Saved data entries
>>>

-- ==== Sys2Proof/Decode.lean ====
section
/-! DEFINITION. Decoding of one 32-bit word (R19, R22 to R34) and the encoder written from the same tables. A word
is laid out as guard [31:28], major [27:22], d [21:16], a [15:10] and low [9:0]; every format of R22 divides these
parts further. Every reserved or must-be-zero value is refused. -/

namespace Sys2Proof

/-! ### Layout -/

/-- A word from its parts (R19, R22). -/
def layout (g : Guard) (maj : BitVec 6) (d a : BitVec 6) (low : BitVec 10) : Word :=
  g ++ maj ++ d ++ a ++ low

/-- Guard bits [31:28] (R19). -/
def guardOf (w : Word) : Guard := w.extractLsb' 28 4
/-- Major opcode [27:22] (R19). -/
def majorOf (w : Word) : BitVec 6 := w.extractLsb' 22 6
/-- Field d [21:16] (R22). -/
def dOf (w : Word) : BitVec 6 := w.extractLsb' 16 6
/-- Field a [15:10] (R22). -/
def aOf (w : Word) : BitVec 6 := w.extractLsb' 10 6
/-- Bits [9:0]: b and f, imm10, or the M and A formats' small fields (R22). -/
def lowOf (w : Word) : BitVec 10 := w.extractLsb' 0 10

/-- Bits [9:4] and [3:0] of `low` (R format). -/
def rLow (b : BitVec 6) (f : BitVec 4) : BitVec 10 := b ++ f
def bOf (l : BitVec 10) : BitVec 6 := l.extractLsb' 4 6
def fOf (l : BitVec 10) : BitVec 4 := l.extractLsb' 0 4
/-- ord, scp, w, ch of the M format. -/
def mLow (o : BitVec 2) (s w : BitVec 3) (h : BitVec 2) : BitVec 10 := o ++ s ++ w ++ h
/-- ord, scp, op of the A format. -/
def aLow (o : BitVec 2) (s : BitVec 3) (p : BitVec 5) : BitVec 10 := o ++ s ++ p
def ordOf (l : BitVec 10) : BitVec 2 := l.extractLsb' 8 2
def scpOf (l : BitVec 10) : BitVec 3 := l.extractLsb' 5 3
def widOf (l : BitVec 10) : BitVec 3 := l.extractLsb' 2 3
def chOf (l : BitVec 10) : BitVec 2 := l.extractLsb' 0 2
def opOf (l : BitVec 10) : BitVec 5 := l.extractLsb' 0 5

/-! ### Codes of the enumerated fields -/

def Ord4.code : Ord4 → BitVec 2
  | .none => 0 | .acq => 1 | .rel => 2 | .acqrel => 3
def Ord4.ofCode (c : BitVec 2) : Ord4 :=
  match c.toNat with | 0 => .none | 1 => .acq | 2 => .rel | _ => .acqrel

def Scope.code : Scope → BitVec 3
  | .wave => 0 | .team => 1 | .cluster => 2 | .die => 3 | .device => 4 | .system => 5
def Scope.ofCode (c : BitVec 3) : Option Scope :=
  match c.toNat with
  | 0 => some .wave | 1 => some .team | 2 => some .cluster | 3 => some .die | 4 => some .device | 5 => some .system
  | _ => none

def Width.code : Width → BitVec 3
  | .b8 => 0 | .b16 => 1 | .b32 => 2 | .b64 => 3 | .b128 => 4
def Width.ofCode (c : BitVec 3) : Option Width :=
  match c.toNat with
  | 0 => some .b8 | 1 => some .b16 | 2 => some .b32 | 3 => some .b64 | 4 => some .b128 | _ => none

def CacheHint.code : CacheHint → BitVec 2
  | .normal => 0 | .stream => 1 | .noL1 => 2 | .lastUse => 3
def CacheHint.ofCode (c : BitVec 2) : CacheHint :=
  match c.toNat with | 0 => .normal | 1 => .stream | 2 => .noL1 | _ => .lastUse

def FTy.code : FTy → BitVec 2
  | .f32 => 0 | .f16x2 => 1 | .bf16x2 => 2
def FTy.ofCode (c : BitVec 2) : Option FTy :=
  match c.toNat with | 0 => some .f32 | 1 => some .f16x2 | 2 => some .bf16x2 | _ => none

def Rnd.code : Rnd → BitVec 3
  | .rne => 0 | .rtz => 1 | .rdn => 2 | .rup => 3 | .rna => 4
def Rnd.ofCode (c : BitVec 3) : Option Rnd :=
  match c.toNat with
  | 0 => some .rne | 1 => some .rtz | 2 => some .rdn | 3 => some .rup | 4 => some .rna | _ => none

def ShfKind.code : ShfKind → BitVec 2
  | .shl => 0 | .shr => 1 | .sar => 2 | .rotl => 3
def ShfKind.ofCode (c : BitVec 2) : ShfKind :=
  match c.toNat with | 0 => .shl | 1 => .shr | 2 => .sar | _ => .rotl

def MovsPart.code : MovsPart → BitVec 6
  | .low => 0 | .high => 1 | .pair => 2
def MovsPart.ofCode (c : BitVec 6) : Option MovsPart :=
  match c.toNat with | 0 => some .low | 1 => some .high | 2 => some .pair | _ => none

def ICond.code : ICond → BitVec 4
  | .eq => 0 | .ne => 1 | .lt => 2 | .le => 3 | .gt => 4 | .ge => 5 | .ltu => 6 | .leu => 7 | .gtu => 8 | .geu => 9
def ICond.ofCode (c : BitVec 4) : Option ICond :=
  match c.toNat with
  | 0 => some .eq | 1 => some .ne | 2 => some .lt | 3 => some .le | 4 => some .gt | 5 => some .ge
  | 6 => some .ltu | 7 => some .leu | 8 => some .gtu | 9 => some .geu | _ => none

<<<

> **Task prompt**:
Each line above with the word "extractLsb" must be returned.

> **Answer section**:
def guardOf (w : Word) : Guard := w.extractLsb' 28 4
def majorOf (w : Word) : BitVec 6 := w.extractLsb' 22 6
def dOf (w : Word) : BitVec 6 := w.extractLsb' 16 6
def aOf (w : Word) : BitVec 6 := w.extractLsb' 10 6
def lowOf (w : Word) : BitVec 10 := w.extractLsb' 0 10
def bOf (l : BitVec 10) : BitVec 6 := l.extractLsb' 4 6
def fOf (l : BitVec 10) : BitVec 4 := l.extractLsb' 0 4
def ordOf (l : BitVec 10) : BitVec 2 := l.extractLsb' 8 2
def scpOf (l : BitVec 10) : BitVec 3 := l.extractLsb' 5 3
def widOf (l : BitVec 10) : BitVec 3 := l.extractLsb' 2 3
def chOf (l : BitVec 10) : BitVec 2 := l.extractLsb' 0 2
def opOf (l : BitVec 10) : BitVec 5 := l.extractLsb' 0 5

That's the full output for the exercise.